**Task to carry out**
Check every line in the listing below for "errBit". Copy the ones where it occurs.

***** Extracted records *****

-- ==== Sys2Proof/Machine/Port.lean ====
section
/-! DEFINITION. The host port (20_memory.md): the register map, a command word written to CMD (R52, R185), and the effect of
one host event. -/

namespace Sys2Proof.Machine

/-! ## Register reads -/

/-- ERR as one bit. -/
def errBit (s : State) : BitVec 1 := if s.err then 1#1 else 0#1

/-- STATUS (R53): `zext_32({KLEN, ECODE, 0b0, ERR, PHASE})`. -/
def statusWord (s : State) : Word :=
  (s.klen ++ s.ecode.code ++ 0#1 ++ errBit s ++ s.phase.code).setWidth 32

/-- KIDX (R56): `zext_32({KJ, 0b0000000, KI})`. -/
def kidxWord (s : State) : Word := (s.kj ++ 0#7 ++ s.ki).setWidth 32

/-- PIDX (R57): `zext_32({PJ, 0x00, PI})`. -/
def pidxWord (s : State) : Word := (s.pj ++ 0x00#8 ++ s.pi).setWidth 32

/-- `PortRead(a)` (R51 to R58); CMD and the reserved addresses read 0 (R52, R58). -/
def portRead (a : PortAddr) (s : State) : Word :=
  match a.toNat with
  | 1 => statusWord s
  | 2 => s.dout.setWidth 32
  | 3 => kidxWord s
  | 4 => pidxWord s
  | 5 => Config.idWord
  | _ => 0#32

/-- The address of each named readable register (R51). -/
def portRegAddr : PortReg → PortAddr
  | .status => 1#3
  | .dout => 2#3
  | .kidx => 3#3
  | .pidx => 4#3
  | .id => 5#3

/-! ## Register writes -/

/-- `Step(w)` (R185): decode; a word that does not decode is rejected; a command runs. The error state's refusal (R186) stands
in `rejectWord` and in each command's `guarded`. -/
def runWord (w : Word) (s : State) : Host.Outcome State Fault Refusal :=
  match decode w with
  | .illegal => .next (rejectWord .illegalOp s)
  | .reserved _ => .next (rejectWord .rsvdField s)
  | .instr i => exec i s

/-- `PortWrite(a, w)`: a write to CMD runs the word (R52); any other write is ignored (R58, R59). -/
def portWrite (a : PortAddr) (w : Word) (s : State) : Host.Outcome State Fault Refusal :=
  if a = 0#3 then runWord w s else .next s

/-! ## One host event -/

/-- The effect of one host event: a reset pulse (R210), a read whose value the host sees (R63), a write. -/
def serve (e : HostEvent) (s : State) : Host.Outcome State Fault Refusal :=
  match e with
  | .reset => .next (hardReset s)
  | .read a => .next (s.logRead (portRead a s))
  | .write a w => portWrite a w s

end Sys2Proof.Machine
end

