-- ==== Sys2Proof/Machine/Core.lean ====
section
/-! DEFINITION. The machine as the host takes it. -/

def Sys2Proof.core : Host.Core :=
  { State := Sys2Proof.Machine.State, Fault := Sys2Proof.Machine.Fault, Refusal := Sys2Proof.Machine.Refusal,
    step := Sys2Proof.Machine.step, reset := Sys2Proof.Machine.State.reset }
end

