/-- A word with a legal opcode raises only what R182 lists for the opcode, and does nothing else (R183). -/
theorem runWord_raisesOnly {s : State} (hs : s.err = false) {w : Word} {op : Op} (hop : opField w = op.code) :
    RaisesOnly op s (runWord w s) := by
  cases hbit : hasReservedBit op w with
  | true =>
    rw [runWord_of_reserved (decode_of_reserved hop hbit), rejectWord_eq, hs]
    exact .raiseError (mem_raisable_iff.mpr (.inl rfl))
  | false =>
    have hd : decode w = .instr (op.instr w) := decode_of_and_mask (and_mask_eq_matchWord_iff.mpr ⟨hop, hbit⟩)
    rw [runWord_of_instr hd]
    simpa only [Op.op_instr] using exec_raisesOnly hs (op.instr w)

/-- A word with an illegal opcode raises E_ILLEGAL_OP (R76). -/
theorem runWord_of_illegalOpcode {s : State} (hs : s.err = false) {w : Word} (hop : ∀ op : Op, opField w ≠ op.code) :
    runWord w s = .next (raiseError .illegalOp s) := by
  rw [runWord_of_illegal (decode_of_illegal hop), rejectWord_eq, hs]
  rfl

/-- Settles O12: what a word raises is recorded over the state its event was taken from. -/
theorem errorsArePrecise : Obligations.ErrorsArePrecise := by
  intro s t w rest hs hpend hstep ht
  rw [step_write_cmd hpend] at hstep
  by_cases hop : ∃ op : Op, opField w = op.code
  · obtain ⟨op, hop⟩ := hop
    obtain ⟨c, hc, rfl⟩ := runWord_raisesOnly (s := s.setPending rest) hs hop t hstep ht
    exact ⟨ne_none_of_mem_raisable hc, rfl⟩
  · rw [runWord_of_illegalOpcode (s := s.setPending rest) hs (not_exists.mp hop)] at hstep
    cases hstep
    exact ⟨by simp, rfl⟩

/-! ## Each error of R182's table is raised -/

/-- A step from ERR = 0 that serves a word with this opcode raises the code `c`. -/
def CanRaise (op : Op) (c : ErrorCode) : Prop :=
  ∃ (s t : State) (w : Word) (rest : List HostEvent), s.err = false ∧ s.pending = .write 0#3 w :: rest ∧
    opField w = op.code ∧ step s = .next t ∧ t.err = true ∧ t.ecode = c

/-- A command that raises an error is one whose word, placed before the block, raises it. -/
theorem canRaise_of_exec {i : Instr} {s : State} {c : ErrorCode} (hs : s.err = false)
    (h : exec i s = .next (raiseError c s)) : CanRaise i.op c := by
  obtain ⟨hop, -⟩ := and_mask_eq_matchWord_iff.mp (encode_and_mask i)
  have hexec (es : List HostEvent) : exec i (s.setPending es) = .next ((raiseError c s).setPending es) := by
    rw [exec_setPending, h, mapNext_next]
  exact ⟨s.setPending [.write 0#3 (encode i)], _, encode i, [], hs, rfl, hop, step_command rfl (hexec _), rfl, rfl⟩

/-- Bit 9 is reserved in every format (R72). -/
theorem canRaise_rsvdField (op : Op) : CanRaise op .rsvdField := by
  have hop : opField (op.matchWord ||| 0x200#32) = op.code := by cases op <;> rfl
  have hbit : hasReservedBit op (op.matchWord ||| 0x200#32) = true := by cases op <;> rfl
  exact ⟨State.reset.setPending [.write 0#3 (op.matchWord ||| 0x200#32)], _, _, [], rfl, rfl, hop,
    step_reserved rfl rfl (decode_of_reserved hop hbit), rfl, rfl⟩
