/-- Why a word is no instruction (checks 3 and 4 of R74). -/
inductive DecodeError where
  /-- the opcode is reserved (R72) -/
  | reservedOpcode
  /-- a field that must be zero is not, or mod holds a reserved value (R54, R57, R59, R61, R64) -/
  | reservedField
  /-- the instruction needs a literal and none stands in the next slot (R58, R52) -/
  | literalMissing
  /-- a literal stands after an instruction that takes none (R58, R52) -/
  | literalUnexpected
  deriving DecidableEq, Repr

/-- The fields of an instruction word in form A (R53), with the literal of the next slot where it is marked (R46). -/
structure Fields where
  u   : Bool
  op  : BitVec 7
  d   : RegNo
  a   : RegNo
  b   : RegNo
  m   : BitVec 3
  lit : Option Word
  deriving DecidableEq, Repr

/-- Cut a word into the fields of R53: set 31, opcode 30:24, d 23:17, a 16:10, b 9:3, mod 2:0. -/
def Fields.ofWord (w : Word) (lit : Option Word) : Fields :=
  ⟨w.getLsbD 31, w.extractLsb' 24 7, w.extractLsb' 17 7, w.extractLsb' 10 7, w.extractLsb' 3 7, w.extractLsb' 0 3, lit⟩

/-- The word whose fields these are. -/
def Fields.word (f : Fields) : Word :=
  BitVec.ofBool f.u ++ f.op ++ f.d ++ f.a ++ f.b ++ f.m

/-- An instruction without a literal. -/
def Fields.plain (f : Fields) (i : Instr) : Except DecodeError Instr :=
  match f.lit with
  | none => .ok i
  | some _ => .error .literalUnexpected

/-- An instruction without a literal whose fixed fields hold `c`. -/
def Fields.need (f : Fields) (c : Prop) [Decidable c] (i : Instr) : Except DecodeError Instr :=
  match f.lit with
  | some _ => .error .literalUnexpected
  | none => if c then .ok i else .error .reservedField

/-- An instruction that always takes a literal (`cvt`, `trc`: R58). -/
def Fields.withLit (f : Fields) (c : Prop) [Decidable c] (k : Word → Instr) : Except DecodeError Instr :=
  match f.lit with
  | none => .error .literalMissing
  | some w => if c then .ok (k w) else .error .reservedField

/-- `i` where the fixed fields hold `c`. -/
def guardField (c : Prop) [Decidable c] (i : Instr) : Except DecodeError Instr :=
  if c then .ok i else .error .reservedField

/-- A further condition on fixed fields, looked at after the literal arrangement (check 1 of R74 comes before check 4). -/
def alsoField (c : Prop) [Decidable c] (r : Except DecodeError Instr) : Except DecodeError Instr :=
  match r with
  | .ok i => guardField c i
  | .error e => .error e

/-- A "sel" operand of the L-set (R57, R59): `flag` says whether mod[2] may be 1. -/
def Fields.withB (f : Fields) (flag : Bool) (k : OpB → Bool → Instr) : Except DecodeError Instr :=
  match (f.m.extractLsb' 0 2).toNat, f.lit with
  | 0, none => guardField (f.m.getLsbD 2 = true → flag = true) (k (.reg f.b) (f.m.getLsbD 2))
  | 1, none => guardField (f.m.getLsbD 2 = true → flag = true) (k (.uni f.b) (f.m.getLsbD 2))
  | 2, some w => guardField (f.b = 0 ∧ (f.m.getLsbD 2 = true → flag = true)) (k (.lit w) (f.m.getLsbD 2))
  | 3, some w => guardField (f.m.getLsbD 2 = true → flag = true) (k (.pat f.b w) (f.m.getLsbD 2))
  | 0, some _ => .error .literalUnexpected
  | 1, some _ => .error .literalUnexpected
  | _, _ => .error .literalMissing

*****

**Finished exercise**
def errBit (s : State) : BitVec 1 := if s.err then 1#1 else 0#1
  (s.klen ++ s.ecode.code ++ 0#1 ++ errBit s ++ s.phase.code).setWidth 32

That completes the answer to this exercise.